**YOUR INSTRUCTIONS**
Only the lines with "serveSession" in the entries below belong in the answer; please copy them.

Records from a data source:
↓↓↓

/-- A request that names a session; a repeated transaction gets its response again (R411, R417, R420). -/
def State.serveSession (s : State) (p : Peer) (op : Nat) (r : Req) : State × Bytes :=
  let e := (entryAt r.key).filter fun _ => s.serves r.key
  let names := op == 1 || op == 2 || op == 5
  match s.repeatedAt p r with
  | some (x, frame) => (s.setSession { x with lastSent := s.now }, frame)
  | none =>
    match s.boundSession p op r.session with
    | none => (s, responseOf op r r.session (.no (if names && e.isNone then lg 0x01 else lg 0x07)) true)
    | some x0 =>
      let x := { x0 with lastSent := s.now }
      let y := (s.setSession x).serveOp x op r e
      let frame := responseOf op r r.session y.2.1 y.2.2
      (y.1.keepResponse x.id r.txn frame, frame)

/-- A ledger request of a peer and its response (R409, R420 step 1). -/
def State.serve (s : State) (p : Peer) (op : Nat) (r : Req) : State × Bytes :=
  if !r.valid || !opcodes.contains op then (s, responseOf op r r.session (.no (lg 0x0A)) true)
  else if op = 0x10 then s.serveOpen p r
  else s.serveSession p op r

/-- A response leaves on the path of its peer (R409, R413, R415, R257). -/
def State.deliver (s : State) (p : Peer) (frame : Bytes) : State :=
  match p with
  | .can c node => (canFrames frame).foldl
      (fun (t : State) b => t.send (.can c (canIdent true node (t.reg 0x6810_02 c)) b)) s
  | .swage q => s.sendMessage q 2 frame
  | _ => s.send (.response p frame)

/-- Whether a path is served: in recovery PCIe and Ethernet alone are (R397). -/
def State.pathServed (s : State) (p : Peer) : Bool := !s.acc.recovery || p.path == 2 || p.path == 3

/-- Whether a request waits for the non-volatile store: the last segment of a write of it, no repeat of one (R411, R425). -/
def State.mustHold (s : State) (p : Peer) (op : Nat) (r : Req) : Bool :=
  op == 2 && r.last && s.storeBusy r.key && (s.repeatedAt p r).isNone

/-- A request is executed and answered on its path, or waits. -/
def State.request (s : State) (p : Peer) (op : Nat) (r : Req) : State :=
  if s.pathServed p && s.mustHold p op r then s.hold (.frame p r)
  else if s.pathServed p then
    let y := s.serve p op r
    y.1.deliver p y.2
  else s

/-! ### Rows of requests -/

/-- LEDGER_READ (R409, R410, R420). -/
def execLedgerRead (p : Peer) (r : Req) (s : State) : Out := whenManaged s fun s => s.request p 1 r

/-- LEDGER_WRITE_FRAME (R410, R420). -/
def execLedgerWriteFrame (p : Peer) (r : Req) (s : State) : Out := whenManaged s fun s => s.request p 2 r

↑↑↑
↓↓↓

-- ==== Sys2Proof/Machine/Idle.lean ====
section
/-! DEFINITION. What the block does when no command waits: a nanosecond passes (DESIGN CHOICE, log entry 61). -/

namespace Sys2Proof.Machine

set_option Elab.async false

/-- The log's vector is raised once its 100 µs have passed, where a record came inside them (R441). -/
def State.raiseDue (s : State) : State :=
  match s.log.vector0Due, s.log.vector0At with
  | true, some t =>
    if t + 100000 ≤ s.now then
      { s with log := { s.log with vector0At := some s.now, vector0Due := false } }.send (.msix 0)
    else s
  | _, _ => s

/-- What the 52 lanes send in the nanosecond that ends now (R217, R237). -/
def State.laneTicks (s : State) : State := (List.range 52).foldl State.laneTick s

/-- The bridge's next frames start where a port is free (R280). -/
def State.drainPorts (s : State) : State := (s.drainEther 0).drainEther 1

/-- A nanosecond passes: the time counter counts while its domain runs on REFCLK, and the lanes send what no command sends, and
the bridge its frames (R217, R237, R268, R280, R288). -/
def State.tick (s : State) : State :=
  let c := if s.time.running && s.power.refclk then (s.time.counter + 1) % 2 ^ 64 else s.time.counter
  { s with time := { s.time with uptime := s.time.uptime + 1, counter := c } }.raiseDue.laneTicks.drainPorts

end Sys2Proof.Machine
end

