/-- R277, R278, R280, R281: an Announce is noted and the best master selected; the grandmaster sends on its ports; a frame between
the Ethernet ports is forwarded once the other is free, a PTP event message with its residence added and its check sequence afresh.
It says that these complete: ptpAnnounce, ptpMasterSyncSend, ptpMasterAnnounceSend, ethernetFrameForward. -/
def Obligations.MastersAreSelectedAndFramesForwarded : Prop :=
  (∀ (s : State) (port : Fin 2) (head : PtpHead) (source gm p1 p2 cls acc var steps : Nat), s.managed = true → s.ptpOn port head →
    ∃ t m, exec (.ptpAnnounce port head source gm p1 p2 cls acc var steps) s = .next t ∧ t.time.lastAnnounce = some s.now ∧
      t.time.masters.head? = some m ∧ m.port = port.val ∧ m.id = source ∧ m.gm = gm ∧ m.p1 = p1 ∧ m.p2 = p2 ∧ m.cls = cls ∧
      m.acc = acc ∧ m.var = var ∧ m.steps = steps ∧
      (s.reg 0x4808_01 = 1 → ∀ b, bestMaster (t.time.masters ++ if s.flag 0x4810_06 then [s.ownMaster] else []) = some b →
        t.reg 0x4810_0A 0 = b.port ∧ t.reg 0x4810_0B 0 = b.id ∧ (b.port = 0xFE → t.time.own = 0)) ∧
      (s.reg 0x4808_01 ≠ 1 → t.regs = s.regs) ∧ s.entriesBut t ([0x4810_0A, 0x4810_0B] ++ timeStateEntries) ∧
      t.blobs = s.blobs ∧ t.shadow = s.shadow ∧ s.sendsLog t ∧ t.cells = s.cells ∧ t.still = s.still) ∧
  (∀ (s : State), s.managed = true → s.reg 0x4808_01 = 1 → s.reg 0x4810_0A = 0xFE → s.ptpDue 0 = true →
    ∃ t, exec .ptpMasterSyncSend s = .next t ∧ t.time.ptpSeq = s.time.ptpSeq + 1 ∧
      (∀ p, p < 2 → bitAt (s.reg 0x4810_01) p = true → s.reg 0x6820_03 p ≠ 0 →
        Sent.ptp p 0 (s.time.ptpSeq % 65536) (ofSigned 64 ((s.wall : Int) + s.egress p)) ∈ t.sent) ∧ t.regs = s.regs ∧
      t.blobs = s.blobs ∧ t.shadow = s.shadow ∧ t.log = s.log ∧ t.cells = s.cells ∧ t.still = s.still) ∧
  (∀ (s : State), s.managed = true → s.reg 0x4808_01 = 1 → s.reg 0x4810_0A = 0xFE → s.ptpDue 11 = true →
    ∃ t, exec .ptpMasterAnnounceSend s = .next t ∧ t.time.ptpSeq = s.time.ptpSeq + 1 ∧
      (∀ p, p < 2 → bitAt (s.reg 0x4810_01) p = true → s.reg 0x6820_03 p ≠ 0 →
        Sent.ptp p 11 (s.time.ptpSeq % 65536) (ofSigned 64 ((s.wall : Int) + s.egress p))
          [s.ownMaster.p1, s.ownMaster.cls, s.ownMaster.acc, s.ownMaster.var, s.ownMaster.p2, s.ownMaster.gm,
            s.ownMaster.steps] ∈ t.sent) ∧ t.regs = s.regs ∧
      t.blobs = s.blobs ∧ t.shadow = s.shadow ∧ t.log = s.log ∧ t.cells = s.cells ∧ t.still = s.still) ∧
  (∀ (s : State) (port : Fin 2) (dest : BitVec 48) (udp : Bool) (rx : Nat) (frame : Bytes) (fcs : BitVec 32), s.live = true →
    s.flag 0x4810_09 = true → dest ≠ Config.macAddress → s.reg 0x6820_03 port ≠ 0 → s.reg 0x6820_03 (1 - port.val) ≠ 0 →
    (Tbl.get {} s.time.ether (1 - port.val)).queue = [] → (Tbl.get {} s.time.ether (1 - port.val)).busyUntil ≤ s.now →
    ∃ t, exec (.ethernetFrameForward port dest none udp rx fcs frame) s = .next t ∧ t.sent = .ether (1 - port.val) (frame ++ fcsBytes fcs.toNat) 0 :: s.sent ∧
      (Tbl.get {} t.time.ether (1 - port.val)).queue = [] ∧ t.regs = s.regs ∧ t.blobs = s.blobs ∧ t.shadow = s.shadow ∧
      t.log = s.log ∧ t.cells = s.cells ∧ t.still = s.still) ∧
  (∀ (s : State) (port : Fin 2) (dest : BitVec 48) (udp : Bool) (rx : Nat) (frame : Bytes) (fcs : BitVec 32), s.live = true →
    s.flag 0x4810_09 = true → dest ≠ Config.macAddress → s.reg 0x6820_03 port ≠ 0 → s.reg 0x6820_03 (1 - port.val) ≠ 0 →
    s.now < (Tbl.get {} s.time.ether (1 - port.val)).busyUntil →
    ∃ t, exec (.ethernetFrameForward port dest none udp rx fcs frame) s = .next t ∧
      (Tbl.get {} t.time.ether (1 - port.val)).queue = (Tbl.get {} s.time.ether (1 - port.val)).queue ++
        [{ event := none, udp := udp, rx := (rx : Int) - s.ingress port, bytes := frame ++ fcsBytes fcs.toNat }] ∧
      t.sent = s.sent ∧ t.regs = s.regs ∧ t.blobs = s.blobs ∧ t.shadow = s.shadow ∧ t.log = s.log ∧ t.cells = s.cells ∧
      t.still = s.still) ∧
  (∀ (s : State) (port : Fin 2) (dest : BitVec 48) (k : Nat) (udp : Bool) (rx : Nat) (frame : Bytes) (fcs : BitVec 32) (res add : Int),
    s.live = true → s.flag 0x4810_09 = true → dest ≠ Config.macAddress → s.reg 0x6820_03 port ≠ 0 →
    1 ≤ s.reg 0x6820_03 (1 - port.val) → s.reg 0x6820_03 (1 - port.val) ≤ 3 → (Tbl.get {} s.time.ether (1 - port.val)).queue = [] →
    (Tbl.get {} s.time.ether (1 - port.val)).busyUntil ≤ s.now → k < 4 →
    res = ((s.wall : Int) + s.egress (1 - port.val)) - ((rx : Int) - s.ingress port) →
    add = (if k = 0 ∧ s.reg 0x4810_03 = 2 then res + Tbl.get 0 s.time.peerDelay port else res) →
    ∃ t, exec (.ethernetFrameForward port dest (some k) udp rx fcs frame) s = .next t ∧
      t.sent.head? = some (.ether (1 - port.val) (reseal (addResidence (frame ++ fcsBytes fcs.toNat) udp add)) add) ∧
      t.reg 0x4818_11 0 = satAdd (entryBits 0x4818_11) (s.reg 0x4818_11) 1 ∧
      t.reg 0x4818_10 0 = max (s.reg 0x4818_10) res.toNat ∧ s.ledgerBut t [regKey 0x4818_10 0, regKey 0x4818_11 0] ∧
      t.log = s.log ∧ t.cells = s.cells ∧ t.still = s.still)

↑↑↑

**SOLUTION TO THE PROBLEM**
def State.serveSession (s : State) (p : Peer) (op : Nat) (r : Req) : State × Bytes :=
  else s.serveSession p op r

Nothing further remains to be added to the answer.